When I mentioned Kandinsky at the Munich Film Festival, people often talked about him as if he was a quasi European painter in the Matisse or impressionist mould and didn’t seem enthusiastic about acknowledging that Kandinsky was Russian at all. However if you look at Kandinsky’s work, the light that he found even in Southern Bavaria is very similar to a Russian light, the light of the Steppe. This is true I believe of even the most abstract of his paintings. Even as I look out of my window on a bright sunny Moscow morning I see Kandinsky’s colours and light everywhere. Anybody who has spent a long period of time in Russia will, in my opinion recognise this. The Argentinian and Irish artist Carmen Casey, who lived in Moscow for more than six years, commented to me that one of the difficulties she found about working in Moscow when she first arrived, was the sheer intensity of the light (on a sunny day of course) which she wasn’t used to and had never encountered befere. When I tried to explain this to people they would look at me blankly while I rambled on about my theories, especially the one that Kandinsky is the quintessential Russian painter. As he himself said, “Moscow is the tuning fork for all my painting”. And that is despite the fact that Kandinsky spent many years in all the European centres of artistic excellence of that time; Munich, Paris and finally Berlin at the Bauhaus. He always, I believe, returned artistically to his Russian roots . Why did he leave Russia it might be asked. In some ways it doesn’t make sense to ask such a question. Every artist must continuously expand their horizons and seek inspiration by travelling and through studying other cultures. Kandinsky came from a section of Russian society who would have been familiar with all the philosophical and cultural trends of Europe as well as Russia and would have been drawn to Europe as a result. However, the fact that Kandinsky no longer painted in Russia and had moved to Europe made him no more a European painter and no less a Russian painter.
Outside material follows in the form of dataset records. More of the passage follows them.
-- ==== Sys2Proof/Proofs/Transposed.lean ====
section
/-! SUPPORT. The transposed family (41_vector_memory.md R136 to R145): a load of `n` fields is one list of
register writes, a store of `n` fields whose ranges are disjoint gives every element its own lane, and a
load of what a store left reads it back. -/

namespace Sys2Proof.Machine

/-! ## The encodings of the rows (30_encoding.md R86) -/

theorem encodesRow_ld4x1tr (a : Reg) : encodesRow 0x18 a 0 0 0 0 (.ld4x1tr a) :=
  encodesRow_r1 (by decide) rfl fun _ => rfl

theorem encodesRow_st4x1tr (a : Reg) : encodesRow 0x1C a 0 0 0 0 (.st4x1tr a) :=
  encodesRow_r1 (by decide) rfl fun _ => rfl

theorem encodesRow_st4x2tr (a b : Reg) : encodesRow 0x1D a b 0 0 0 (.st4x2tr a b) :=
  encodesRow_r2 (by decide) rfl fun _ => rfl

theorem encodesRow_st4x3tr (a b c : Reg) : encodesRow 0x1E a b c 0 0 (.st4x3tr a b c) :=
  encodesRow_r3 (by decide) rfl fun _ => rfl

theorem encodesRow_st4x4tr (a b c d : Reg) : encodesRow 0x1F a b c d 0 (.st4x4tr a b c d) :=
  encodesRow_r4 (by decide) rfl fun _ => rfl

/-! ## Loads -/

/-- The register writes of a transposed load: register `r_k` gets element `k` of the four structures. -/
def State.gatherWrites (s : State) (ptrs : Quad Word) (rs : List Reg) : List (Reg × VReg) :=
  rs.zipIdx.map fun r => (r.1, s.gather ptrs r.2)

theorem gatherWrites_fst (s : State) (ptrs : Quad Word) (rs : List Reg) :
    (s.gatherWrites ptrs rs).map Prod.fst = rs := by
  rw [State.gatherWrites, List.map_map]
  exact List.zipIdx_map_fst 0 rs

theorem mem_gatherWrites (s : State) (ptrs : Quad Word) {rs : List Reg} (k : Fin rs.length) :
    (rs[k], s.gather ptrs k) ∈ s.gatherWrites ptrs rs :=
  List.mem_map.mpr ⟨(rs[k], k), List.mem_zipIdx_iff_getElem?.mpr (by simp), rfl⟩

/-- What register `k` of a transposed load holds. -/
theorem regs_get_gatherWrites {rs : List Reg} (hn : rs.Nodup) (s : State) (ptrs : Quad Word)
    (k : Fin rs.length) :
    (s.putRegs (s.gatherWrites ptrs rs)).regs.get rs[k] = s.gather ptrs k :=
  State.regs_get_putRegs_of_mem (by rwa [gatherWrites_fst]) (mem_gatherWrites s ptrs k) s

/-- A register that was gathered holds the bytes of its element in every lane. -/
theorem loadsField_of_gather {s t : State} {ptrs : Quad Word} {r : Reg} {k : Nat}
    (h : t.regs.get r = s.gather ptrs k) : loadsField s t ptrs r k := fun p => by
  rw [State.readReg, h, lane_gather_val]
  exact Memory.holds_readWord s.mem _

/-- A row that gathers into different registers: each holds its element, and nothing else changes. -/
theorem gather_loads_fields {i : Instr} {s : State} {ptrs : Quad Word} {rs : List Reg}
    (hn : rs.Nodup) (hx : exec i s = .next (s.putRegs (s.gatherWrites ptrs rs))) :
    ∃ t, exec i s = .next t ∧ s.changesOnly t rs ∧
      ∀ k : Fin rs.length, loadsField s t ptrs rs[k] k := by
  refine ⟨_, hx, ?_, fun k => loadsField_of_gather (regs_get_gatherWrites hn s ptrs k)⟩
  simpa only [gatherWrites_fst] using changesOnly_putRegs s (s.gatherWrites ptrs rs)

section ExecLoads

variable (va vb vc vd : Reg) {ptrs : Quad Word} (s : State)

theorem exec_ld4x1tr (ptrs : Quad Word) :
    exec (.ld4x1tr va ptrs) s = .next (s.putRegs (s.gatherWrites ptrs [va])) := rfl

theorem exec_ld4x2tr (h : allAligned 8 ptrs.toList) :
    exec (.ld4x2tr va vb ptrs) s = .next (s.putRegs (s.gatherWrites ptrs [va, vb])) :=
  whenAligned_of_aligned h _ _

theorem exec_ld4x3tr (h : allAligned 16 ptrs.toList) :
    exec (.ld4x3tr va vb vc ptrs) s = .next (s.putRegs (s.gatherWrites ptrs [va, vb, vc])) :=
  whenAligned_of_aligned h _ _

theorem exec_ld4x4tr (h : allAligned 16 ptrs.toList) :
    exec (.ld4x4tr va vb vc vd ptrs) s = .next (s.putRegs (s.gatherWrites ptrs [va, vb, vc, vd])) :=
  whenAligned_of_aligned h _ _

end ExecLoads

/-- Settles O32. Each row gathers its registers. -/
theorem transposedLoads : Obligations.TransposedLoads := by
  intro va vb vc ptrs s
  refine ⟨⟨encodesRow_ld4x1tr va, ?_⟩,
    ⟨encodesRow_ld4x2tr va vb, checksAlignment_pointers (.ld4x2tr va vb ptrs), fun hn hal => ?_⟩,
    encodesRow_ld4x3tr va vb vc, checksAlignment_pointers (.ld4x3tr va vb vc ptrs), fun hn hal => ?_⟩
  · obtain ⟨t, hx, hc, hl⟩ := gather_loads_fields (List.nodup_singleton va) (exec_ld4x1tr va s ptrs)
    exact ⟨t, hx, hc, hl 0⟩
  · obtain ⟨t, hx, hc, hl⟩ := gather_loads_fields hn (exec_ld4x2tr va vb s hal)
    exact ⟨t, hx, hc, hl 0, hl 1⟩
  · obtain ⟨t, hx, hc, hl⟩ := gather_loads_fields hn (exec_ld4x3tr va vb vc s hal)
    exact ⟨t, hx, hc, hl 0, hl 1, hl 2⟩

/-! ## Stores to disjoint ranges -/

/-- Where the ranges are disjoint a byte belongs to one element of one structure. -/
theorem elementByte_injective {n : Nat} (hn : n ≤ 4) {ptrs : Quad Word}
    (hd : pointersDisjoint (4 * n) ptrs) {p p' j j' : Fin 4} {k k' : Fin n}
    (h : elementAddr (ptrs.lane p) k + BitVec.ofNat 32 j =
      elementAddr (ptrs.lane p') k' + BitVec.ofNat 32 j') : p = p' ∧ k = k' ∧ j = j' := by
  have hj := j.isLt
  have hj' := j'.isLt
  have hk := k.isLt
  have hk' := k'.isLt
  rw [elementAddr_add_ofNat, elementAddr_add_ofNat] at h
  obtain rfl : p = p' := by
    by_contra hp
    exact hd p p' hp ⟨4 * k + j, by omega⟩ ⟨4 * k' + j', by omega⟩ h
  have hoff : 4 * k.val + j.val = 4 * k'.val + j'.val :=
    offset_injective (by omega) (by omega) h
  exact ⟨rfl, Fin.ext (by omega), Fin.ext (by omega)⟩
Where ever artists find themselves they always see the world with their own eyes and interpret what they see from their own inner understanding.
An other factor here is the eastern influence in European painting which at that time was not such a strange thing as one might imagine. The collector of Central Asian Ikats or multi coloured robes,Tair Tairov, believes that the abstract patterns of these textiles and robes inspired a generation of artists in Europe. Picasso, Mattisse, Whistler and many others were all influnced one way or another by eastern art in particular Japanese art. It could be said that eastern art with its emphasis on the abstract was a componatnt part of the rise of abstract art in Europe and America. Kandinsky apparantely himself remarks how these multi-coloured robes infleunced his artistic development.
The film “Kandinsky and the Russian House” was released in 2007 and is part of a series of 6 films about the Russian Avant-garde.